(Items from a dataset)
********************
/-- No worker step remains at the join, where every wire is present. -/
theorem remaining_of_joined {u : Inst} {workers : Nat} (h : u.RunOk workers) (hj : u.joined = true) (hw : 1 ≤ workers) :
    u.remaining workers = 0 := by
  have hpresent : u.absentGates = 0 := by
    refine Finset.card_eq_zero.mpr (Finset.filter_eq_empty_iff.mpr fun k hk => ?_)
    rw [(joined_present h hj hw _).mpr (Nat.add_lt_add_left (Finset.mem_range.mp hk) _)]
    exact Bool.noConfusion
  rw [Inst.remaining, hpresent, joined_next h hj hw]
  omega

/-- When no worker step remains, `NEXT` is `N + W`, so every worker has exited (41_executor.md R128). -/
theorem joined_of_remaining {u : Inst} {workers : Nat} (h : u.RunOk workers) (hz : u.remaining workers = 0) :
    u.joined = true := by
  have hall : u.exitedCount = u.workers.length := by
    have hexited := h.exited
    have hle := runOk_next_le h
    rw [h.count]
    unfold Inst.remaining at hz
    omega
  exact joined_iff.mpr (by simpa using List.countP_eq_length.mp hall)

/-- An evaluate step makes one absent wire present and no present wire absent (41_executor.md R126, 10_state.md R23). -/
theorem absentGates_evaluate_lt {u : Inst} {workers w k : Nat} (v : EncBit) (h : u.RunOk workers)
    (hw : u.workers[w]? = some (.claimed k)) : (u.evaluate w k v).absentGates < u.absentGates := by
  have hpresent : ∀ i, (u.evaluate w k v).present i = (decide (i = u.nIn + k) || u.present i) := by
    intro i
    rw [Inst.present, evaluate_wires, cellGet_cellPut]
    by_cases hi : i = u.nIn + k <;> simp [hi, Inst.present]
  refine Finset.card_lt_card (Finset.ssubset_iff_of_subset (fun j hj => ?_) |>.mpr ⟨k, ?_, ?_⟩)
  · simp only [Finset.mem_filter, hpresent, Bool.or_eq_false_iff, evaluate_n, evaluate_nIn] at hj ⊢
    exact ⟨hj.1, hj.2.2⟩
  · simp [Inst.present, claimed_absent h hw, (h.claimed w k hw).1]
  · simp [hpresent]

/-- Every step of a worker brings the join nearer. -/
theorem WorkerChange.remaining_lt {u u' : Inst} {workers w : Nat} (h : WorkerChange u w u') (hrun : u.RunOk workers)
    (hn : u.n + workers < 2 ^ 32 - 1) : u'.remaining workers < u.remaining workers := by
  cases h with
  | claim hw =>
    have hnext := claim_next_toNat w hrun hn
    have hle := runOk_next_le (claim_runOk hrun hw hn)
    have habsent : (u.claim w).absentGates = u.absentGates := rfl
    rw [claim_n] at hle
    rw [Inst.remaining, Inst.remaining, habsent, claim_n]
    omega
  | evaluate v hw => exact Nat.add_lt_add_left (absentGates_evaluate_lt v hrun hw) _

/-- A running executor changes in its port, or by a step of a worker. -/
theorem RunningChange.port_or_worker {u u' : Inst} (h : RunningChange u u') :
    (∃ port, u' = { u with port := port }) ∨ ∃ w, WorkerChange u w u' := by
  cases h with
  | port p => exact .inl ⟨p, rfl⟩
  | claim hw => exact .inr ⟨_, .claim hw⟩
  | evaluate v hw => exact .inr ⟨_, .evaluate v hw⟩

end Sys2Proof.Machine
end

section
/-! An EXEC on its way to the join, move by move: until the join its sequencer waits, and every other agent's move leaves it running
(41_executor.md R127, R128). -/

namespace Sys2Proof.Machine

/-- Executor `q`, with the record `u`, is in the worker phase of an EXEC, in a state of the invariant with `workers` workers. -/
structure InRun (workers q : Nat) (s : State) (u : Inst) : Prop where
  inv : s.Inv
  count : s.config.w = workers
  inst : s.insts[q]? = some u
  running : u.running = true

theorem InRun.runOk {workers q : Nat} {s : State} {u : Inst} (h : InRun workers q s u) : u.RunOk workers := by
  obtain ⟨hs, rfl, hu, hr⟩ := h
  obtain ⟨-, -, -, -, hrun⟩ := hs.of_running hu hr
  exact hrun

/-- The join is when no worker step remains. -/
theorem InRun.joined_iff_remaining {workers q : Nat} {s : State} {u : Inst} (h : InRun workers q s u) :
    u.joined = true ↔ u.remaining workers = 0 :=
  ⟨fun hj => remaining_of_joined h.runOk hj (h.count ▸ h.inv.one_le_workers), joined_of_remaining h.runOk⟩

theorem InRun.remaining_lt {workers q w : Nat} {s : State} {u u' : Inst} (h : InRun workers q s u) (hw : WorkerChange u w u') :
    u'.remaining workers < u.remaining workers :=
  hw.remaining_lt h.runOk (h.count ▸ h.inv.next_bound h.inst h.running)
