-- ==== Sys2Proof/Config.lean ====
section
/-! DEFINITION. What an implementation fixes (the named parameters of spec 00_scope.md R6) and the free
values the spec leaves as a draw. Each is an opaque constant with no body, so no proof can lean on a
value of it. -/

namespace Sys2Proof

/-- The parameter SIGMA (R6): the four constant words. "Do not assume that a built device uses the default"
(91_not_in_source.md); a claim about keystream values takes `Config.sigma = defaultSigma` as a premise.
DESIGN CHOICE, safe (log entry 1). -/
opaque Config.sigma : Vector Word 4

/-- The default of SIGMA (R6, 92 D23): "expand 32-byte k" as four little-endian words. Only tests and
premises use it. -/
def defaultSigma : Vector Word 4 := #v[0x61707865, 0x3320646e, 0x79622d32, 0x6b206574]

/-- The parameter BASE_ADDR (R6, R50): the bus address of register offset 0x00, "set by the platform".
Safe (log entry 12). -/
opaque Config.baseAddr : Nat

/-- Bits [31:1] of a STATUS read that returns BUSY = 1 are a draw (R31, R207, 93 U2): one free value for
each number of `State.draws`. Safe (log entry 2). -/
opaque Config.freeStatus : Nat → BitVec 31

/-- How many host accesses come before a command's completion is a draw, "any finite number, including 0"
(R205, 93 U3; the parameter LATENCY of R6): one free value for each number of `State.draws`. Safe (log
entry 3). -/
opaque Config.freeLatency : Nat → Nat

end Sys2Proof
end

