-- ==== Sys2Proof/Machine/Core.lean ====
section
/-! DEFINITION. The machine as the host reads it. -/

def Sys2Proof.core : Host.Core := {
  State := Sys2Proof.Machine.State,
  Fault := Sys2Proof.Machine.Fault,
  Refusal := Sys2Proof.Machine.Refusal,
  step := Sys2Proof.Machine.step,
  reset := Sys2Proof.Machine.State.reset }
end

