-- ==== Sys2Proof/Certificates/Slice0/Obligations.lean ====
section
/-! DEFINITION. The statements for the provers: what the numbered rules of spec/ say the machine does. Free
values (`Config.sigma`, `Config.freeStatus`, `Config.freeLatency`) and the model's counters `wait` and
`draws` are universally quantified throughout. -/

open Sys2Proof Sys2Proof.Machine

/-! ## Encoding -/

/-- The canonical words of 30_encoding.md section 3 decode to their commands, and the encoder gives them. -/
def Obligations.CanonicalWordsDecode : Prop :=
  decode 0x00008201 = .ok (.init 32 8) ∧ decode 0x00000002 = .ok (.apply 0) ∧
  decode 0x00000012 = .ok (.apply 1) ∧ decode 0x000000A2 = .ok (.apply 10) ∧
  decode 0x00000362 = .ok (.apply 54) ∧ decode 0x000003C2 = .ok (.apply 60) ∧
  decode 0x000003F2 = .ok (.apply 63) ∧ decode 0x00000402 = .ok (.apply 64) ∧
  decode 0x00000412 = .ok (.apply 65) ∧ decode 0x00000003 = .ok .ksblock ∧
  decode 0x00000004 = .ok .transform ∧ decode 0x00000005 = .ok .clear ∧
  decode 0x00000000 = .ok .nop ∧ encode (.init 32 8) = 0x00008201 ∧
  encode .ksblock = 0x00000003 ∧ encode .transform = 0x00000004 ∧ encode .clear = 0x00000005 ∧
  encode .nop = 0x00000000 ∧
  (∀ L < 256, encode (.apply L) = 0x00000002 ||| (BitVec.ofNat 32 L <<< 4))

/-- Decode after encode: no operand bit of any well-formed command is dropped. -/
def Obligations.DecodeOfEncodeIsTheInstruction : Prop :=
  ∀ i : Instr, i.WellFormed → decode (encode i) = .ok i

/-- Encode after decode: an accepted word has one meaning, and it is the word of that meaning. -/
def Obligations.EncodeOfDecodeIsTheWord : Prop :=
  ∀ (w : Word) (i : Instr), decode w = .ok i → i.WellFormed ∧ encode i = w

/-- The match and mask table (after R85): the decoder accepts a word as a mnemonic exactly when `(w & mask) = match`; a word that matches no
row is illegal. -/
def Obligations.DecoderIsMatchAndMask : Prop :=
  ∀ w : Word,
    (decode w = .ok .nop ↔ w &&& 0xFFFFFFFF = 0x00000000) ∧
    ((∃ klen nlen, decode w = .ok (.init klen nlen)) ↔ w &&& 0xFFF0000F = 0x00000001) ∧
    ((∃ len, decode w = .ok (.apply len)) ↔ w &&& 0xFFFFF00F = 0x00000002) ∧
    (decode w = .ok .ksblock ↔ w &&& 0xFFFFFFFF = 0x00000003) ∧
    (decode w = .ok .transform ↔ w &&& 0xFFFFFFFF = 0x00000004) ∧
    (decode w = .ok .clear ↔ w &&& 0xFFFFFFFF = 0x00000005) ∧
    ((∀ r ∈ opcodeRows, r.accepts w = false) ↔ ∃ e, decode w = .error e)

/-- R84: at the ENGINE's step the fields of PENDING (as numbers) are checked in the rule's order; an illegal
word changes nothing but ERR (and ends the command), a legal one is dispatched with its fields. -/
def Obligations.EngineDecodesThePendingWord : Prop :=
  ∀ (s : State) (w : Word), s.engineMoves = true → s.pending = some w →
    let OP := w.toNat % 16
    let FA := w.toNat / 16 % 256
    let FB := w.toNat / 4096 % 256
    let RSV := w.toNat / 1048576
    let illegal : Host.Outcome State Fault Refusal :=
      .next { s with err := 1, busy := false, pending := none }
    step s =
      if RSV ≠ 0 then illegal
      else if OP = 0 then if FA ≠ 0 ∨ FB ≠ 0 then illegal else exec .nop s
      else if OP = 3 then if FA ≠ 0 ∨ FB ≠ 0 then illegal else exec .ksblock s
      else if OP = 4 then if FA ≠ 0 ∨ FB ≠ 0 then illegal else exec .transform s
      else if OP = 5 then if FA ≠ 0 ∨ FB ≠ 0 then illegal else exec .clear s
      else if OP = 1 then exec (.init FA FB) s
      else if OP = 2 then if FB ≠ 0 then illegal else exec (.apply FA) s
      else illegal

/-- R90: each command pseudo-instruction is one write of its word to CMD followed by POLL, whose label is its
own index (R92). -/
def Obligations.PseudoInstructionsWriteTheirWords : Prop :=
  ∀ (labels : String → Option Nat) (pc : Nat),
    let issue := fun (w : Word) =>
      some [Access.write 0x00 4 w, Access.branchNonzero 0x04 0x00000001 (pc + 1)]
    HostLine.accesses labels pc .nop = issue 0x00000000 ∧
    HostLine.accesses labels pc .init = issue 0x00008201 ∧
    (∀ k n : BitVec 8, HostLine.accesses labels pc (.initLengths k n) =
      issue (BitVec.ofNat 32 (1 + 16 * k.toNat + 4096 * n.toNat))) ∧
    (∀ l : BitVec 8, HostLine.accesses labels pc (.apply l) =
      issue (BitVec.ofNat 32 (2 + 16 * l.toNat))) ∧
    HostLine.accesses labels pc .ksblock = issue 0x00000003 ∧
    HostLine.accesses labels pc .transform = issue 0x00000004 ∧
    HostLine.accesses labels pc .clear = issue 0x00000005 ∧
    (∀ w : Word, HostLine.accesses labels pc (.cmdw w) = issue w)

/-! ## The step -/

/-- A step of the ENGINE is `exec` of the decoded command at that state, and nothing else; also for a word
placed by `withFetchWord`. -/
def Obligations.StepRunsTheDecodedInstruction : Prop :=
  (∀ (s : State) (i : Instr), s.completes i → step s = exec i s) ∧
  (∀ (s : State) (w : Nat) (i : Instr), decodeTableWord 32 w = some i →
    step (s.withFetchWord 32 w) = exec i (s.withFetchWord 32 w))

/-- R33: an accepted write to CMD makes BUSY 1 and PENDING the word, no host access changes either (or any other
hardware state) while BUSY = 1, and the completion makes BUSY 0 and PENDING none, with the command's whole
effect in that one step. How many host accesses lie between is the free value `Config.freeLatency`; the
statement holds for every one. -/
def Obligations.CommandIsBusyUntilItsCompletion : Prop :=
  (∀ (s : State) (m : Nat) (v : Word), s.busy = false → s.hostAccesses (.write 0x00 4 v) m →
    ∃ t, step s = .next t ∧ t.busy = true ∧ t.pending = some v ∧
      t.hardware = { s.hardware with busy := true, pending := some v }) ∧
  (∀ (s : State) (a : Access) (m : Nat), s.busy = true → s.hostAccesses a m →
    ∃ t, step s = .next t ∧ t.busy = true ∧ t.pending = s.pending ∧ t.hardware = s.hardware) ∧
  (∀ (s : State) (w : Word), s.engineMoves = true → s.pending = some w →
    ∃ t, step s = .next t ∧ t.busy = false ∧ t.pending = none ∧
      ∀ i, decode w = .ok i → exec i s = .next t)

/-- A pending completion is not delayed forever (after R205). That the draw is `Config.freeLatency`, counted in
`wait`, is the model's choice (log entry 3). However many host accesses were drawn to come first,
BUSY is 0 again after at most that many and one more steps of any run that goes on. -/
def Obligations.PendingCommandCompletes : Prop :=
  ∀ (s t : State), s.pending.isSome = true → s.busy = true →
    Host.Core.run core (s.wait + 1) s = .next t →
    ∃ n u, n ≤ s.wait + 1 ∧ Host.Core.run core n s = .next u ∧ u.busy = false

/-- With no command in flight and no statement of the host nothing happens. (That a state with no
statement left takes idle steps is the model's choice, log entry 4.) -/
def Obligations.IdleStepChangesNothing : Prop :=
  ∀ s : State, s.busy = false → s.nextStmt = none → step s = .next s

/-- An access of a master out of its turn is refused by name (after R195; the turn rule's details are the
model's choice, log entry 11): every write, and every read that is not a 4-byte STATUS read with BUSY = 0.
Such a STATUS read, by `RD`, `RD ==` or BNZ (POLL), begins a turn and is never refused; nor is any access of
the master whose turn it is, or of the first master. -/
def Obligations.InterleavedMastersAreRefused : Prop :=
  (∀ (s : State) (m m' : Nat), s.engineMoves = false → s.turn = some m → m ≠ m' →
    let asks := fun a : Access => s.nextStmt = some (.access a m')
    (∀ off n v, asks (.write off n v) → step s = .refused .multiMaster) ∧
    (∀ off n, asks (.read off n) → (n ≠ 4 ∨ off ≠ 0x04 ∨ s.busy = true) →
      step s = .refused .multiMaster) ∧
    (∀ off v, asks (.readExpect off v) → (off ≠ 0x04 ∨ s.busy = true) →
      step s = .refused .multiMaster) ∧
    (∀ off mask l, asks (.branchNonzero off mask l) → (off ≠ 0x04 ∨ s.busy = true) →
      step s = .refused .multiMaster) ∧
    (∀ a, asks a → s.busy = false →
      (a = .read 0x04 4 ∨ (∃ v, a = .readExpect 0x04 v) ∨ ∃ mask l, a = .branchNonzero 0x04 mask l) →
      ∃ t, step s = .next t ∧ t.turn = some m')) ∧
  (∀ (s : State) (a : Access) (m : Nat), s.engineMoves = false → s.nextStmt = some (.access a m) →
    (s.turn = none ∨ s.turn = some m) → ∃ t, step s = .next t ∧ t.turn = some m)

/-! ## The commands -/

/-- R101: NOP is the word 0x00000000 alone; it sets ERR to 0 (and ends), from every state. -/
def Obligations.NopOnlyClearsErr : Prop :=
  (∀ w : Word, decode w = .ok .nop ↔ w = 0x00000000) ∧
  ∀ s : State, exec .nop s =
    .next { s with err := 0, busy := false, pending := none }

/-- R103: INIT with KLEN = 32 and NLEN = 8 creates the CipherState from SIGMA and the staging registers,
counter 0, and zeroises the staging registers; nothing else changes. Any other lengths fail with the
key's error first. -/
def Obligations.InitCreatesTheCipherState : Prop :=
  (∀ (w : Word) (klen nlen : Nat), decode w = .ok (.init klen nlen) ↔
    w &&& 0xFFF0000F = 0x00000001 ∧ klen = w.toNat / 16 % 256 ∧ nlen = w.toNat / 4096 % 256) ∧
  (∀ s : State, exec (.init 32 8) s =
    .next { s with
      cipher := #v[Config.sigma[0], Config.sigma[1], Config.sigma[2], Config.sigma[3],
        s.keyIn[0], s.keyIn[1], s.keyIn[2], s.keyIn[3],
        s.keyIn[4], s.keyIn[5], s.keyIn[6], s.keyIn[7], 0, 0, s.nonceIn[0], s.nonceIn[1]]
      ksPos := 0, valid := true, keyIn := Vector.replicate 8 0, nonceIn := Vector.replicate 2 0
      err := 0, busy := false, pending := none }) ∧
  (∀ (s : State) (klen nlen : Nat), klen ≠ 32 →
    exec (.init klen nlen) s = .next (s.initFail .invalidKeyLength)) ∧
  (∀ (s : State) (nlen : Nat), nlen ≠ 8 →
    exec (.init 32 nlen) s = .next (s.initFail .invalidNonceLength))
********************
Exercise prompt.
In the data above, repeat exactly each line from the first through the line that contains "have hpresent : u.absentGates = 0 := by", and give nothing else.

Output below.
/-- No worker step remains at the join, where every wire is present. -/
theorem remaining_of_joined {u : Inst} {workers : Nat} (h : u.RunOk workers) (hj : u.joined = true) (hw : 1 ≤ workers) :
    u.remaining workers = 0 := by
  have hpresent : u.absentGates = 0 := by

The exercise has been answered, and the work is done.